▶ [Problem statement]: Below are entries. Copy exactly the lines running from the line that holds "vregs : Nat" to the line that holds "cur : Option VAddr", with both ends included.

Collected data entries
_____
-- ==== Sys2Proof/Machine/State.lean ====
section
/-! DEFINITION. The state of the device: everything the spec gives one partition, as plain data, and its value after
reset. The whole device is one partition (R357). Engine parameters are numbers; registers are bit vectors. -/

namespace Sys2Proof.Machine

open Sys2Proof

/-- Why a step stops: never, since every behaviour that the spec describes has a next state. -/
inductive Fault where
  deriving DecidableEq, Repr

/-- Why an instruction has no meaning. -/
inductive Refusal where
  /-- The arm of an instruction that has not been given its meaning; raised by `exec` only; safe. -/
  | notModelled (mnemonic : String)
  deriving DecidableEq, Repr

/-- Memory as address and byte pairs in one canonical form (Machine/Ops.lean, `Memory.wf`). -/
abbrev Memory := List Host.Cell

/-! ## Threads and groups -/

/-- The four states of a thread (R120). -/
inductive ThreadSt where | runnable | parked | blocked | exited
  deriving DecidableEq, Repr

/-- A bypass latch with its live mark (R56). -/
structure Latch where
  val : Word
  live : Bool
  deriving DecidableEq, Repr

/-- A fetched packet (R40), and whether it came from a registered system segment (R275). -/
structure Packet where
  addr : VAddr
  w0 : Word
  w1 : Word
  w2 : Word
  lit : Word
  sys : Bool
  deriving DecidableEq, Repr

/-- One thread (R64, R120). `pend` lists the registers that a parked load element still owes (register, load word):
a reader waits, a later writer removes the entry (R70 to R73). `run` counts consecutive latch-reading packets (R57), `pkt` is the packet
the thread is inside, where it has executed a word of it, and `copy` the copy of it that a `FETCHBAR` in it leaves (R182); `moved` says
that a branch of the chain group has moved the thread (R56), `alone` that its last word was executed from a loop buffer (R132);
`lead` is the lead packet of its latch run, the last packet it has entered that reads no latch (R57); `stopped` and `retired` are of a `det` node's quantum (R347). -/
structure Thread where
  v : List Word
  p : BitVec 8
  lat : List Latch
  pc : VAddr
  st : ThreadSt
  pend : List (Nat × Nat)
  run : Nat
  pkt : Option VAddr
  copy : Option Packet
  moved : Bool
  alone : Bool
  lead : VAddr
  stopped : Bool
  retired : Nat
  deriving DecidableEq, Repr

/-- The kinds of queue binding (R256). -/
inductive QKind where | self | group | engine
  deriving DecidableEq, Repr

/-- A queue register: its binding and its FIFO per beat slice, oldest entry first, 16 values an entry (R256). -/
structure Queue where
  kind : QKind
  src : Nat
  srcQ : Nat
  slices : List (List (List Word))
  deriving DecidableEq, Repr

/-- An entry of the join stack (R128). -/
structure JoinEntry where
  join : VAddr
  members : Mask
  arrived : Mask
  deriving DecidableEq, Repr

/-- A runnable path that is not current: since when it waits, its wait count, and since when it is due (R122, R125). -/
structure PathRec where
  pc : VAddr
  since : Nat
  wait : Nat
  due : Option Nat
  deriving DecidableEq, Repr

/-- The scratchpad word a `BARWAIT` or `MWAIT` watches, its physical address while its page is unpinned, the value it must differ from,
the first differing value that a write has left there, and the value last examined (R148, R159). -/
structure WordWatch where
  team : TeamId
  off : Nat
  pa : Option Nat
  val : Word
  seen : Option Word
  last : Word
  deriving DecidableEq, Repr

/-- What a wait watches, and what the examinations after the writes to it have found (R159): a scratchpad word; the slot of a
`SLOTWAIT`, with the status, `SEQ` and `VALUE` of the examination that has ended it (R325); the counter of a `TWAIT`, and whether a write
has left it at 0 (R263); the descriptor of a deque, and whether a write has disabled it (R264). -/
inductive Watch where
  | word (x : WordWatch)
  | slot (team : TeamId) (off : Nat) (got : Option (Nat × Nat × Reg))
  | counter (pa : Nat) (zero : Bool)
  | deque (pa : Nat) (off : Bool)
  deriving DecidableEq, Repr

/-- An element of a word that is performed later than it issues: its thread, its address and its two operands (R155). -/
structure KeptElem where
  t : Nat
  addr : Nat
  a : Word
  b : Word
  deriving DecidableEq, Repr

/-- The sources a word has read at its issue (R6, R70): s registers with their values, and elements. -/
structure Kept where
  s : List (Nat × Reg)
  elems : List KeptElem
  deriving DecidableEq, Repr

/-- A word whose threads are blocked until its condition holds or its limit expires (R120, R159). In a `det` node the
serial word's limit counts quantum ends (R349): `deadline` is then the number of them. `id` names its write to Q in
`Group.spend`, `kept` is what it has read; `held` says that a trap at a pre-emption point runs in front of it, in a `det` node
(R349). -/
structure WaitRec where
  id : Nat
  kept : Kept
  held : Bool
  mask : Mask
  watch : Option Watch
  pc : VAddr
  base : VAddr
  next : VAddr
  slot : Nat
  word : Word
  lit : Word
  sys : Bool
  last : Nat            -- what its last examination would have reported at a timeout (R159)
  serial : Bool
  deadline : Option Nat
  quanta : Nat
  deriving DecidableEq, Repr

/-- A trap: what the frame records of it (R300). `parked` marks one that a replay entry raises, and `cmd` that of a command's entry
(R301, R303, R312). -/
structure Trap where
  cause : Nat
  detail : Nat
  slot : Nat
  flags : Nat
  level : Nat
  addr : Nat
  aux : Nat
  mask : Mask
  word : Word
  parked : Bool := false
  cmd : Bool := false
  deriving DecidableEq, Repr

/-- A translated address: `attr` as in R189 (0 `DIR`, 1 `SELFINV`, 2 `UNC`). -/
structure Xlat where
  pa : Nat
  attr : Nat
  memside : Bool
  poison : Bool
  deriving DecidableEq, Repr

/-- One part of an element: the bytes of it that lie in one 4 KiB block (R154, R195). -/
structure Part where
  x : Xlat
  va : Nat
  n : Nat
  deriving DecidableEq, Repr

/-- A buffered store element of a `det` node (R346): a memory element with its translated parts, or a scratchpad
element with the team index and offset it names. The row of a parked element has no data until it is replayed. -/
structure BufElem where
  thread : Nat
  row : Nat
  scr : Option (Nat × Nat)
  parts : List Part
  data : List Byte
  hint : Bool
  deriving DecidableEq, Repr

/-- A serial word queued for the quantum end, with what it has read and the name of its write to Q (R70, R348). -/
structure SerialRec where
  id : Nat
  kept : Kept
  mask : Mask
  pc : VAddr
  base : VAddr
  next : VAddr
  slot : Nat
  word : Word
  lit : Word
  deriving DecidableEq, Repr

/-- What holds a group's later M-pipe words: the names of what a fence waits for (R165, R169, R295). -/
structure Hold where
  parked : List Nat   -- replay entries (R165)
  st : List Nat       -- those of them that a release waits for: what they write is performed before it lets go (R165)
  rel : List Nat      -- those of them whose replay a release's write-back follows (R166)
  acq : List Nat      -- those whose replay an acquire's drop follows (R166)
  pushes : List Nat   -- pushes in flight (R327)
  ms : List Nat       -- memory-side commands, for later `MEMSIDE` accesses only (R295)
  send : List Nat     -- replay entries, for later memory-side commands only (R295)
  home : Bool         -- a write of such a replay may still be held at its home (R165, R203, R352)
  deriving DecidableEq, Repr

/-- What a node was launched with (R269 to R272), checked and resolved at entry. -/
structure Launch where
  lr2 : Bool
  gang : Bool
  nofair : Bool
  det : Bool
  fullw : Bool
  paired : Bool
  trapOnPoison : Bool
  teams : Nat
  body : Nat
  blen : Nat
  args : Nat
  savestr : Nat
  privw : Nat
  space : Nat
  save : Nat
  dep : Option Nat  -- physical address of `DEPCTR`
  done : Option Nat -- physical address of `DONECTR`
  prio : Nat
  lease : Nat
  weight : Nat
  trapSeg : Option Nat
  vregs : Nat
  width : Nat
  groups : Nat
  window : Nat
  deriving DecidableEq, Repr

/-- One memory-side command (R283) with the addresses as its word named them. -/
structure MsSpec where
  atom : Bool
  row : Nat
  tbl : Nat
  stride : Nat
  len : Nat
  zero : Bool
  sfmt : Bool
  ctgt : Nat
  tc : Bool
  op : Nat
  tctr : Nat
  pairs : List (Nat × Word)
  deriving DecidableEq, Repr

/-- One group of threads. `cur` is the PC of the current path, the broadcast address (R121); `packet` is the copy of
the packet being executed and `stream` the packets fetched ahead (R180); `expect` is the next sequential packet and `lastMask` the threads that executed last (R56).
`trapMask` holds the receiving path's threads while the group is in trap mode, and
`trapCause` the cause it entered with (R299). `spawns` are the launches that a waiting `TSPAWN` has checked (R262), `msends` the
commands that a waiting `MSRED` or `MSATOM` has read (R292), `blocks` the parameter block that a waiting `MXGO`, `PKLOOK` or `PKGRAD` has
read (R212, R335). -/
structure Group where
  core : Nat
  pipe : Nat
  width : Nat
  threads : List Thread
  s : List Reg
  q : List Queue
  joins : List JoinEntry
  cur : Option VAddr
  paths : List PathRec
  packet : Option Packet
  stream : List Packet
  expect : VAddr
  lastMask : Mask
  trapMask : Option Mask
  trapCause : Nat
  traps : List Trap
  waits : List WaitRec
  spend : List (Nat × Nat)
  hold : Hold
  yielded : Bool
  lastIssue : Nat
  diverged : Bool
  buf : List BufElem
  serial : List SerialRec
  seen : List Nat      -- pushes in flight whose writes the group's accesses have read (R167, R178)
  after : List Nat     -- those that a fence orders before its later accesses
  spawns : List (Mask × Launch)
  msends : List (Mask × List MsSpec)
  blocks : List (Mask × List Byte)
  deriving DecidableEq, Repr

/-! ## Engines -/

/-- Who started an engine's work: the group, the active threads, the slot and the word (R300, `TMASK`). -/
structure Issuer where
  team : TeamId
  grp : Nat
  mask : Mask
  slot : Nat
  word : Word
  pc : VAddr
  deriving DecidableEq, Repr

/-- A shape record as resolved (R233). -/
structure Shape where
  elog : Nat
  dims : List (Nat × Int)
  deriving DecidableEq, Repr

/-- A transfer record that has started: what remains of it (R230 to R235). `moved` counts elements. -/
structure Xfer where
  next : Nat
  src : Nat
  dst : Nat
  sshape : Option Shape
  dshape : Option Shape
  sva : Nat         -- the addresses of the shape records
  dva : Nat
  count : Nat
  esize : Nat
  moved : Nat
  sscr : Bool
  dscr : Bool
  ctype : Nat
  target : Nat
  tpa : Nat
  entries : List Nat
  deriving DecidableEq, Repr

/-- A streamer channel (R229, R241). -/
structure Chan where
  st : Nat          -- 0 idle, 1 running, 2 stopped
  recAddr : Nat     -- the current or stopped record's address
  recs : Nat        -- records completed since the channel last became running
  reason : Nat      -- reason of the last stop
  cancel : Bool     -- a cancel is in progress
  waiting : Bool    -- it waits for a translation or a full queue, and is passed over (R238)
  by_ : Option Issuer
  act : Option Xfer
  gen : Nat         -- the name of the `COPYGO` that has last made it running (R245)
  deriving DecidableEq, Repr

/-- The shapes that a record which has stopped or been paused keeps: its space and address, the addresses of its shape records, and the
shapes; `unsaid` says that the record itself does not tell of the stop: it was paused, or could not be written (R237, R239, R240). -/
structure FixedRec where
  space : Nat
  addr : Nat
  sva : Nat
  dva : Nat
  sshape : Option Shape
  dshape : Option Shape
  unsaid : Bool
  deriving DecidableEq, Repr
_____
▶ [Response box]:
  vregs : Nat
  width : Nat
  groups : Nat
  window : Nat
  deriving DecidableEq, Repr

/-- One memory-side command (R283) with the addresses as its word named them. -/
structure MsSpec where
  atom : Bool
  row : Nat
  tbl : Nat
  stride : Nat
  len : Nat
  zero : Bool
  sfmt : Bool
  ctgt : Nat
  tc : Bool
  op : Nat
  tctr : Nat
  pairs : List (Nat × Word)
  deriving DecidableEq, Repr

/-- One group of threads. `cur` is the PC of the current path, the broadcast address (R121); `packet` is the copy of
the packet being executed and `stream` the packets fetched ahead (R180); `expect` is the next sequential packet and `lastMask` the threads that executed last (R56).
`trapMask` holds the receiving path's threads while the group is in trap mode, and
`trapCause` the cause it entered with (R299). `spawns` are the launches that a waiting `TSPAWN` has checked (R262), `msends` the
commands that a waiting `MSRED` or `MSATOM` has read (R292), `blocks` the parameter block that a waiting `MXGO`, `PKLOOK` or `PKGRAD` has
read (R212, R335). -/
structure Group where
  core : Nat
  pipe : Nat
  width : Nat
  threads : List Thread
  s : List Reg
  q : List Queue
  joins : List JoinEntry
  cur : Option VAddr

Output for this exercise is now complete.